**Assignment**
A word-for-word copy of the line containing "else s.prick.word i w" and every following line to the end of the data below is all the answer should hold.

Saved entries:
= Beginning of Section =

/-- What a read of eight bytes of BAR0 answers (R538 to R540, R570, Tables 2-2, 2-5, 13-2 to 13-4, 13-9 and 13-12): the RO copies of
MediaTickCount and FrameNumber, a queue's head and tail at its doorbell, ProducerIndex and the consumer index of a ring, queue memory, and the
shared pricking slots with the words that the hub wrote. The pricking doorbell, for which the spec gives no read, and offsets that are not
assigned read 0 (log entry 42). -/
def State.readBar0 (s : State) (p off : Nat) : Nat :=
  let q := s.port p
  let o := off / 8 * 8
  let bell (x : CmdQueue) : Nat := x.head * 2 ^ 16 + x.tail
  if o = 0 then s.portStatus p
  else if o = 8 then q.control
  else if o = 0x10 then s.tb.count
  else if o = 0x18 then s.tb.frame
  else if 0x100 ≤ o ∧ o < 0x300 then
    let x := q.sq ((o - 0x100) / 8)
    (if x.enable then 2 ^ 63 else 0) + (if x.complValid then 2 ^ 15 else 0) + x.complRing * 2 ^ 9
  else if 0x400 ≤ o ∧ o < 0x800 then
    let r := q.ring ((o - 0x400) / 16)
    if o % 16 = 0 then (if r.enable then 2 ^ 63 else 0) + r.slotCount * 2 ^ 32 + r.slotSize * 2 ^ 16 + r.status
    else r.producer * 2 ^ 32 + r.holdoff * 2 ^ 16
  else if 0x1000 ≤ o ∧ o < 0x1200 then let x := q.sq ((o - 0x1000) / 8); x.head * 2 ^ 16 + x.tail
  else if 0x1200 ≤ o ∧ o < 0x1400 then let r := q.ring ((o - 0x1200) / 8); r.producer * 2 ^ 32 + r.consumer
  else if o = 0x1400 then bell q.ledgerQ
  else if o = 0x1408 then bell q.stagingQ
  else if 0x2000 ≤ o ∧ o < 0x2018 then Tbl.get 0 s.tb.ptpRec (p * 4 + (o - 0x2000) / 8)
  else if (0x10000 ≤ o ∧ o < 0x12000) ∨ (0x14000 ≤ o ∧ o < 0x18000 ∧ o % 64 < 48) ∨ (0x400000 ≤ o ∧ o < 0x800000) then q.word o
  else if 0x800000 ≤ o ∧ o < 0x1000000 then
    let i := (o - 0x800000) / 2 ^ 20
    let w := (o - 0x800000) % 2 ^ 20 / 8
    let r := s.prick.slotRo i
    if w = 2 then r.rejectIndex % 2 ^ 32 * 2 ^ 32 + s.prick.word i 2 + r.status % 256
    else if w = 3 then r.acceptTick
    else s.prick.word i w
  else 0

/-- What a read of n bytes of BAR2 answers: ring r lies at offset r × 4 MiB, and what is not used reads 0 (Table 13-1, R538, R569). -/
def State.readBar2 (s : State) (p off n : Nat) : List Byte := ((s.port p).ring (off / 2 ^ 22)).read (off % 2 ^ 22) n

/-- What a read of eight bytes of BAR4 answers (Table 14-9): the request word, Busy with the outcome, and the data; Go is write-only,
and what is not assigned reads 0 (R608). -/
def State.readBar4 (s : State) (p off : Nat) : Nat :=
  let b := (s.port p).box
  let o := off / 8 * 8
  if o = 0 then b.request
  else if o = 0x10 then (if b.busy then 2 ^ 63 else 0) + b.status % 256 * 2 ^ 16 + b.respLen % 2 ^ 16
  else if 0x1000 ≤ o ∧ o < 0x1500 then rdLe b.data (o - 0x1000) 8
  else 0

/-- A write of a mailbox word: the request word without its reserved fields' meaning, or eight bytes of data (Table 14-9). -/
def State.writeBar4 (s : State) (p off v : Nat) : State :=
  let q := s.port p
  if !s.barServes p then s
  else if off / 8 = 0 then s.setPort p { q with box := { q.box with request := v } }
  else if 0x1000 ≤ off ∧ off / 8 * 8 + 8 ≤ 0x1500 then s.setPort p { q with box := { q.box with data := wrLe q.box.data (off / 8 * 8 - 0x1000) 8 v } }
  else s

/-- REGISTER_WRITE: a write to an object or word with no row of its own is checked, stored and applied (R605). -/
def execRegisterWrite (target : RegTarget) (s : State) : Out :=
  match target with
  | .object idx sub data => .next (if s.serves && !s.recovering then s.writeDict { level := if s.isSealed then 2 else 3 } idx.toNat sub.toNat data else s)
  | .bar0 port offset v => .next (s.writeBar0 port.val offset.toNat v.toNat)
  | .bar4 port offset v => .next (s.writeBar4 port.val offset.toNat v.toNat)

end Sys2Proof.Machine
end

= End of Section =

**Output**
    else s.prick.word i w
  else 0

/-- What a read of n bytes of BAR2 answers: ring r lies at offset r × 4 MiB, and what is not used reads 0 (Table 13-1, R538, R569). -/
def State.readBar2 (s : State) (p off n : Nat) : List Byte := ((s.port p).ring (off / 2 ^ 22)).read (off % 2 ^ 22) n

/-- What a read of eight bytes of BAR4 answers (Table 14-9): the request word, Busy with the outcome, and the data; Go is write-only,
and what is not assigned reads 0 (R608). -/
def State.readBar4 (s : State) (p off : Nat) : Nat :=
  let b := (s.port p).box
  let o := off / 8 * 8
  if o = 0 then b.request
  else if o = 0x10 then (if b.busy then 2 ^ 63 else 0) + b.status % 256 * 2 ^ 16 + b.respLen % 2 ^ 16
  else if 0x1000 ≤ o ∧ o < 0x1500 then rdLe b.data (o - 0x1000) 8
  else 0

/-- A write of a mailbox word: the request word without its reserved fields' meaning, or eight bytes of data (Table 14-9). -/
def State.writeBar4 (s : State) (p off v : Nat) : State :=
  let q := s.port p
  if !s.barServes p then s
  else if off / 8 = 0 then s.setPort p { q with box := { q.box with request := v } }
  else if 0x1000 ≤ off ∧ off / 8 * 8 + 8 ≤ 0x1500 then s.setPort p { q with box := { q.box with data := wrLe q.box.data (off / 8 * 8 - 0x1000) 8 v } }
  else s

/-- REGISTER_WRITE: a write to an object or word with no row of its own is checked, stored and applied (R605). -/
def execRegisterWrite (target : RegTarget) (s : State) : Out :=
  match target with
  | .object idx sub data => .next (if s.serves && !s.recovering then s.writeDict { level := if s.isSealed then 2 else 3 } idx.toNat sub.toNat data else s)
  | .bar0 port offset v => .next (s.writeBar0 port.val offset.toNat v.toNat)
  | .bar4 port offset v => .next (s.writeBar4 port.val offset.toNat v.toNat)

end Sys2Proof.Machine
end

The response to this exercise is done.